Old Al Ghanim () is a neighborhood of Doha, the capital of Qatar, located in the municipality of Ad Dawhah. It forms a part of Doha's historic downtown. A notable landmark was the New World Centre, a supermarket established in 1987. It has since been relocated. Numerous other local businesses have also been relocated to other parts of Doha by the Ministry of Municipality and Environment so it could carry out massive-scale reconstruction of the neighborhood and clear out portions to make way for the Doha Metro. The Al Ghanim Central Bus station is another important landmark found here.

Infrastructure
Indian healthcare company Aster DM Healthcare opened a clinic in Old Al Ghanim in October 2014.

Transport
Transportation company Mowasalat's main bus station is located in Old Al Ghanim.
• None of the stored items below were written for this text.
-- ==== Sys2Proof/Laws/State.lean ====
section
/-! SUPPORT. What every update of a part of the state leaves: one lemma per field per update. -/

namespace Sys2Proof.Machine

/-! ### Threads -/

@[simp] theorem State.th_modTh_self (s : State) (t : Tid) (f : Thread → Thread) : (s.modTh t f).th t = f (s.th t) := by
  simp [State.th, State.modTh]

theorem State.th_modTh_of_ne {s : State} {t u : Tid} {f : Thread → Thread} (h : u ≠ t) : (s.modTh t f).th u = s.th u := by
  have h' : t.val ≠ u.val := fun e => h (Fin.ext e.symm)
  simp [State.th, State.modTh, h']

theorem State.th_modTh (s : State) (t u : Tid) (f : Thread → Thread) :
    (s.modTh t f).th u = if u = t then f (s.th u) else s.th u := by
  by_cases h : u = t
  · subst h; simp
  · simp [h, State.th_modTh_of_ne h]

@[simp] theorem State.cfg_modTh (s : State) (t : Tid) (f : Thread → Thread) : (s.modTh t f).cfg = s.cfg := rfl

@[simp] theorem State.shared_modTh (s : State) (t : Tid) (f : Thread → Thread) : (s.modTh t f).shared = s.shared := rfl

@[simp] theorem State.core_modTh (s : State) (t : Tid) (f : Thread → Thread) : (s.modTh t f).core = s.core := rfl

@[simp] theorem State.env_modTh (s : State) (t : Tid) (f : Thread → Thread) : (s.modTh t f).env = s.env := rfl

/-! ### modU -/

@[simp] theorem State.cfg_modU (s : State) (t : Tid) (f : Units → Units) : (s.modU t f).cfg = s.cfg := rfl

@[simp] theorem State.shared_modU (s : State) (t : Tid) (f : Units → Units) : (s.modU t f).shared = s.shared := rfl

@[simp] theorem State.core_modU (s : State) (t : Tid) (f : Units → Units) : (s.modU t f).core = s.core := rfl

@[simp] theorem State.env_modU (s : State) (t : Tid) (f : Units → Units) : (s.modU t f).env = s.env := rfl

@[simp] theorem State.ct_modU (s : State) (t v : Tid) (f : Units → Units) : ((s.modU t f).th v).ct = (s.th v).ct := by
  by_cases h : v = t <;> simp [State.modU, State.th_modTh, h]

@[simp] theorem State.tr_modU (s : State) (t v : Tid) (f : Units → Units) : ((s.modU t f).th v).tr = (s.th v).tr := by
  by_cases h : v = t <;> simp [State.modU, State.th_modTh, h]

@[simp] theorem State.mm_modU (s : State) (t v : Tid) (f : Units → Units) : ((s.modU t f).th v).mm = (s.th v).mm := by
  by_cases h : v = t <;> simp [State.modU, State.th_modTh, h]

@[simp] theorem State.h_modU (s : State) (t v : Tid) (f : Units → Units) : ((s.modU t f).th v).h = (s.th v).h := by
  by_cases h : v = t <;> simp [State.modU, State.th_modTh, h]

@[simp] theorem State.u_modU_self (s : State) (t : Tid) (f : Units → Units) : ((s.modU t f).th t).u = f (s.th t).u := by
  simp [State.modU]

theorem State.u_modU_of_ne {s : State} {t v : Tid} {f : Units → Units} (h : v ≠ t) :
    ((s.modU t f).th v).u = (s.th v).u := by simp [State.modU, State.th_modTh_of_ne h]

theorem State.u_modU (s : State) (t v : Tid) (f : Units → Units) :
    ((s.modU t f).th v).u = if v = t then f (s.th v).u else (s.th v).u := by
  by_cases h : v = t <;> simp [State.modU, State.th_modTh, h]

/-! ### modCt -/

@[simp] theorem State.cfg_modCt (s : State) (t : Tid) (f : Ctrl → Ctrl) : (s.modCt t f).cfg = s.cfg := rfl

@[simp] theorem State.shared_modCt (s : State) (t : Tid) (f : Ctrl → Ctrl) : (s.modCt t f).shared = s.shared := rfl

@[simp] theorem State.core_modCt (s : State) (t : Tid) (f : Ctrl → Ctrl) : (s.modCt t f).core = s.core := rfl

@[simp] theorem State.env_modCt (s : State) (t : Tid) (f : Ctrl → Ctrl) : (s.modCt t f).env = s.env := rfl

@[simp] theorem State.u_modCt (s : State) (t v : Tid) (f : Ctrl → Ctrl) : ((s.modCt t f).th v).u = (s.th v).u := by
  by_cases h : v = t <;> simp [State.modCt, State.th_modTh, h]

@[simp] theorem State.tr_modCt (s : State) (t v : Tid) (f : Ctrl → Ctrl) : ((s.modCt t f).th v).tr = (s.th v).tr := by
  by_cases h : v = t <;> simp [State.modCt, State.th_modTh, h]

@[simp] theorem State.mm_modCt (s : State) (t v : Tid) (f : Ctrl → Ctrl) : ((s.modCt t f).th v).mm = (s.th v).mm := by
  by_cases h : v = t <;> simp [State.modCt, State.th_modTh, h]

@[simp] theorem State.h_modCt (s : State) (t v : Tid) (f : Ctrl → Ctrl) : ((s.modCt t f).th v).h = (s.th v).h := by
  by_cases h : v = t <;> simp [State.modCt, State.th_modTh, h]

@[simp] theorem State.ct_modCt_self (s : State) (t : Tid) (f : Ctrl → Ctrl) : ((s.modCt t f).th t).ct = f (s.th t).ct := by
  simp [State.modCt]

theorem State.ct_modCt_of_ne {s : State} {t v : Tid} {f : Ctrl → Ctrl} (h : v ≠ t) :
    ((s.modCt t f).th v).ct = (s.th v).ct := by simp [State.modCt, State.th_modTh_of_ne h]

theorem State.ct_modCt (s : State) (t v : Tid) (f : Ctrl → Ctrl) :
    ((s.modCt t f).th v).ct = if v = t then f (s.th v).ct else (s.th v).ct := by
  by_cases h : v = t <;> simp [State.modCt, State.th_modTh, h]

/-! ### modTr -/

@[simp] theorem State.cfg_modTr (s : State) (t : Tid) (f : Trig → Trig) : (s.modTr t f).cfg = s.cfg := rfl

@[simp] theorem State.shared_modTr (s : State) (t : Tid) (f : Trig → Trig) : (s.modTr t f).shared = s.shared := rfl

@[simp] theorem State.core_modTr (s : State) (t : Tid) (f : Trig → Trig) : (s.modTr t f).core = s.core := rfl

@[simp] theorem State.env_modTr (s : State) (t : Tid) (f : Trig → Trig) : (s.modTr t f).env = s.env := rfl

@[simp] theorem State.u_modTr (s : State) (t v : Tid) (f : Trig → Trig) : ((s.modTr t f).th v).u = (s.th v).u := by
  by_cases h : v = t <;> simp [State.modTr, State.th_modTh, h]

@[simp] theorem State.ct_modTr (s : State) (t v : Tid) (f : Trig → Trig) : ((s.modTr t f).th v).ct = (s.th v).ct := by
  by_cases h : v = t <;> simp [State.modTr, State.th_modTh, h]

@[simp] theorem State.mm_modTr (s : State) (t v : Tid) (f : Trig → Trig) : ((s.modTr t f).th v).mm = (s.th v).mm := by
  by_cases h : v = t <;> simp [State.modTr, State.th_modTh, h]

@[simp] theorem State.h_modTr (s : State) (t v : Tid) (f : Trig → Trig) : ((s.modTr t f).th v).h = (s.th v).h := by
  by_cases h : v = t <;> simp [State.modTr, State.th_modTh, h]

@[simp] theorem State.tr_modTr_self (s : State) (t : Tid) (f : Trig → Trig) : ((s.modTr t f).th t).tr = f (s.th t).tr := by
  simp [State.modTr]

theorem State.tr_modTr_of_ne {s : State} {t v : Tid} {f : Trig → Trig} (h : v ≠ t) :
    ((s.modTr t f).th v).tr = (s.th v).tr := by simp [State.modTr, State.th_modTh_of_ne h]

theorem State.tr_modTr (s : State) (t v : Tid) (f : Trig → Trig) :
    ((s.modTr t f).th v).tr = if v = t then f (s.th v).tr else (s.th v).tr := by
  by_cases h : v = t <;> simp [State.modTr, State.th_modTh, h]

/-! ### modMm -/

@[simp] theorem State.cfg_modMm (s : State) (t : Tid) (f : ThreadRegs → ThreadRegs) : (s.modMm t f).cfg = s.cfg := rfl

@[simp] theorem State.shared_modMm (s : State) (t : Tid) (f : ThreadRegs → ThreadRegs) : (s.modMm t f).shared = s.shared := rfl

@[simp] theorem State.core_modMm (s : State) (t : Tid) (f : ThreadRegs → ThreadRegs) : (s.modMm t f).core = s.core := rfl

@[simp] theorem State.env_modMm (s : State) (t : Tid) (f : ThreadRegs → ThreadRegs) : (s.modMm t f).env = s.env := rfl

@[simp] theorem State.u_modMm (s : State) (t v : Tid) (f : ThreadRegs → ThreadRegs) : ((s.modMm t f).th v).u = (s.th v).u := by
  by_cases h : v = t <;> simp [State.modMm, State.th_modTh, h]

@[simp] theorem State.ct_modMm (s : State) (t v : Tid) (f : ThreadRegs → ThreadRegs) : ((s.modMm t f).th v).ct = (s.th v).ct := by
  by_cases h : v = t <;> simp [State.modMm, State.th_modTh, h]

@[simp] theorem State.tr_modMm (s : State) (t v : Tid) (f : ThreadRegs → ThreadRegs) : ((s.modMm t f).th v).tr = (s.th v).tr := by
  by_cases h : v = t <;> simp [State.modMm, State.th_modTh, h]

@[simp] theorem State.h_modMm (s : State) (t v : Tid) (f : ThreadRegs → ThreadRegs) : ((s.modMm t f).th v).h = (s.th v).h := by
  by_cases h : v = t <;> simp [State.modMm, State.th_modTh, h]

@[simp] theorem State.mm_modMm_self (s : State) (t : Tid) (f : ThreadRegs → ThreadRegs) : ((s.modMm t f).th t).mm = f (s.th t).mm := by
  simp [State.modMm]

theorem State.mm_modMm_of_ne {s : State} {t v : Tid} {f : ThreadRegs → ThreadRegs} (h : v ≠ t) :
    ((s.modMm t f).th v).mm = (s.th v).mm := by simp [State.modMm, State.th_modTh_of_ne h]

theorem State.mm_modMm (s : State) (t v : Tid) (f : ThreadRegs → ThreadRegs) :
    ((s.modMm t f).th v).mm = if v = t then f (s.th v).mm else (s.th v).mm := by
  by_cases h : v = t <;> simp [State.modMm, State.th_modTh, h]

/-! ### modH -/

@[simp] theorem State.cfg_modH (s : State) (t : Tid) (f : Hidden → Hidden) : (s.modH t f).cfg = s.cfg := rfl

@[simp] theorem State.shared_modH (s : State) (t : Tid) (f : Hidden → Hidden) : (s.modH t f).shared = s.shared := rfl

@[simp] theorem State.core_modH (s : State) (t : Tid) (f : Hidden → Hidden) : (s.modH t f).core = s.core := rfl

@[simp] theorem State.env_modH (s : State) (t : Tid) (f : Hidden → Hidden) : (s.modH t f).env = s.env := rfl

@[simp] theorem State.u_modH (s : State) (t v : Tid) (f : Hidden → Hidden) : ((s.modH t f).th v).u = (s.th v).u := by
  by_cases h : v = t <;> simp [State.modH, State.th_modTh, h]

@[simp] theorem State.ct_modH (s : State) (t v : Tid) (f : Hidden → Hidden) : ((s.modH t f).th v).ct = (s.th v).ct := by
  by_cases h : v = t <;> simp [State.modH, State.th_modTh, h]

@[simp] theorem State.tr_modH (s : State) (t v : Tid) (f : Hidden → Hidden) : ((s.modH t f).th v).tr = (s.th v).tr := by
  by_cases h : v = t <;> simp [State.modH, State.th_modTh, h]

@[simp] theorem State.mm_modH (s : State) (t v : Tid) (f : Hidden → Hidden) : ((s.modH t f).th v).mm = (s.th v).mm := by
  by_cases h : v = t <;> simp [State.modH, State.th_modTh, h]

@[simp] theorem State.h_modH_self (s : State) (t : Tid) (f : Hidden → Hidden) : ((s.modH t f).th t).h = f (s.th t).h := by
  simp [State.modH]

theorem State.h_modH_of_ne {s : State} {t v : Tid} {f : Hidden → Hidden} (h : v ≠ t) :
    ((s.modH t f).th v).h = (s.th v).h := by simp [State.modH, State.th_modTh_of_ne h]

theorem State.h_modH (s : State) (t v : Tid) (f : Hidden → Hidden) :
    ((s.modH t f).th v).h = if v = t then f (s.th v).h else (s.th v).h := by
  by_cases h : v = t <;> simp [State.modH, State.th_modTh, h]

/-! ### modShared -/

@[simp] theorem State.th_modShared (s : State) (t : Tid) (f : Shared → Shared) : (s.modShared f).th t = s.th t := rfl

@[simp] theorem State.thr_modShared (s : State) (f : Shared → Shared) : (s.modShared f).thr = s.thr := rfl

@[simp] theorem State.cfg_modShared (s : State) (f : Shared → Shared) : (s.modShared f).cfg = s.cfg := rfl

@[simp] theorem State.shared_modShared (s : State) (f : Shared → Shared) : (s.modShared f).shared = f s.shared := rfl

@[simp] theorem State.core_modShared (s : State) (f : Shared → Shared) : (s.modShared f).core = s.core := rfl

@[simp] theorem State.env_modShared (s : State) (f : Shared → Shared) : (s.modShared f).env = s.env := rfl

/-! ### modCore -/

@[simp] theorem State.th_modCore (s : State) (t : Tid) (f : CoreRegs → CoreRegs) : (s.modCore f).th t = s.th t := rfl

@[simp] theorem State.thr_modCore (s : State) (f : CoreRegs → CoreRegs) : (s.modCore f).thr = s.thr := rfl

@[simp] theorem State.cfg_modCore (s : State) (f : CoreRegs → CoreRegs) : (s.modCore f).cfg = s.cfg := rfl

@[simp] theorem State.shared_modCore (s : State) (f : CoreRegs → CoreRegs) : (s.modCore f).shared = s.shared := rfl

@[simp] theorem State.core_modCore (s : State) (f : CoreRegs → CoreRegs) : (s.modCore f).core = f s.core := rfl

@[simp] theorem State.env_modCore (s : State) (f : CoreRegs → CoreRegs) : (s.modCore f).env = s.env := rfl

/-! ### modEnv -/

@[simp] theorem State.th_modEnv (s : State) (t : Tid) (f : Env → Env) : (s.modEnv f).th t = s.th t := rfl

@[simp] theorem State.thr_modEnv (s : State) (f : Env → Env) : (s.modEnv f).thr = s.thr := rfl

@[simp] theorem State.cfg_modEnv (s : State) (f : Env → Env) : (s.modEnv f).cfg = s.cfg := rfl

@[simp] theorem State.shared_modEnv (s : State) (f : Env → Env) : (s.modEnv f).shared = s.shared := rfl

@[simp] theorem State.core_modEnv (s : State) (f : Env → Env) : (s.modEnv f).core = s.core := rfl

@[simp] theorem State.env_modEnv (s : State) (f : Env → Env) : (s.modEnv f).env = f s.env := rfl

end Sys2Proof.Machine
end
Major roads that run through the district are Grand Hamad Street, Ahmed Bin Mohammed Bin Thani Street, Jabr Bin Mohammed Street, B Ring Road, Ras Abu Aboud Street and Airport Street.

Demographics
As of the 2010 census, the district comprised 3,424 housing units and 887 establishments. There were 17,692 people living in the district, of which 87% were male and 13% were female. Out of the 17,692 inhabitants, 91% were 20 years of age or older and 9% were under the age of 20.

Employed persons made up 84% of the population. Females accounted for 3% of the working population, while males accounted for 97% of the working population.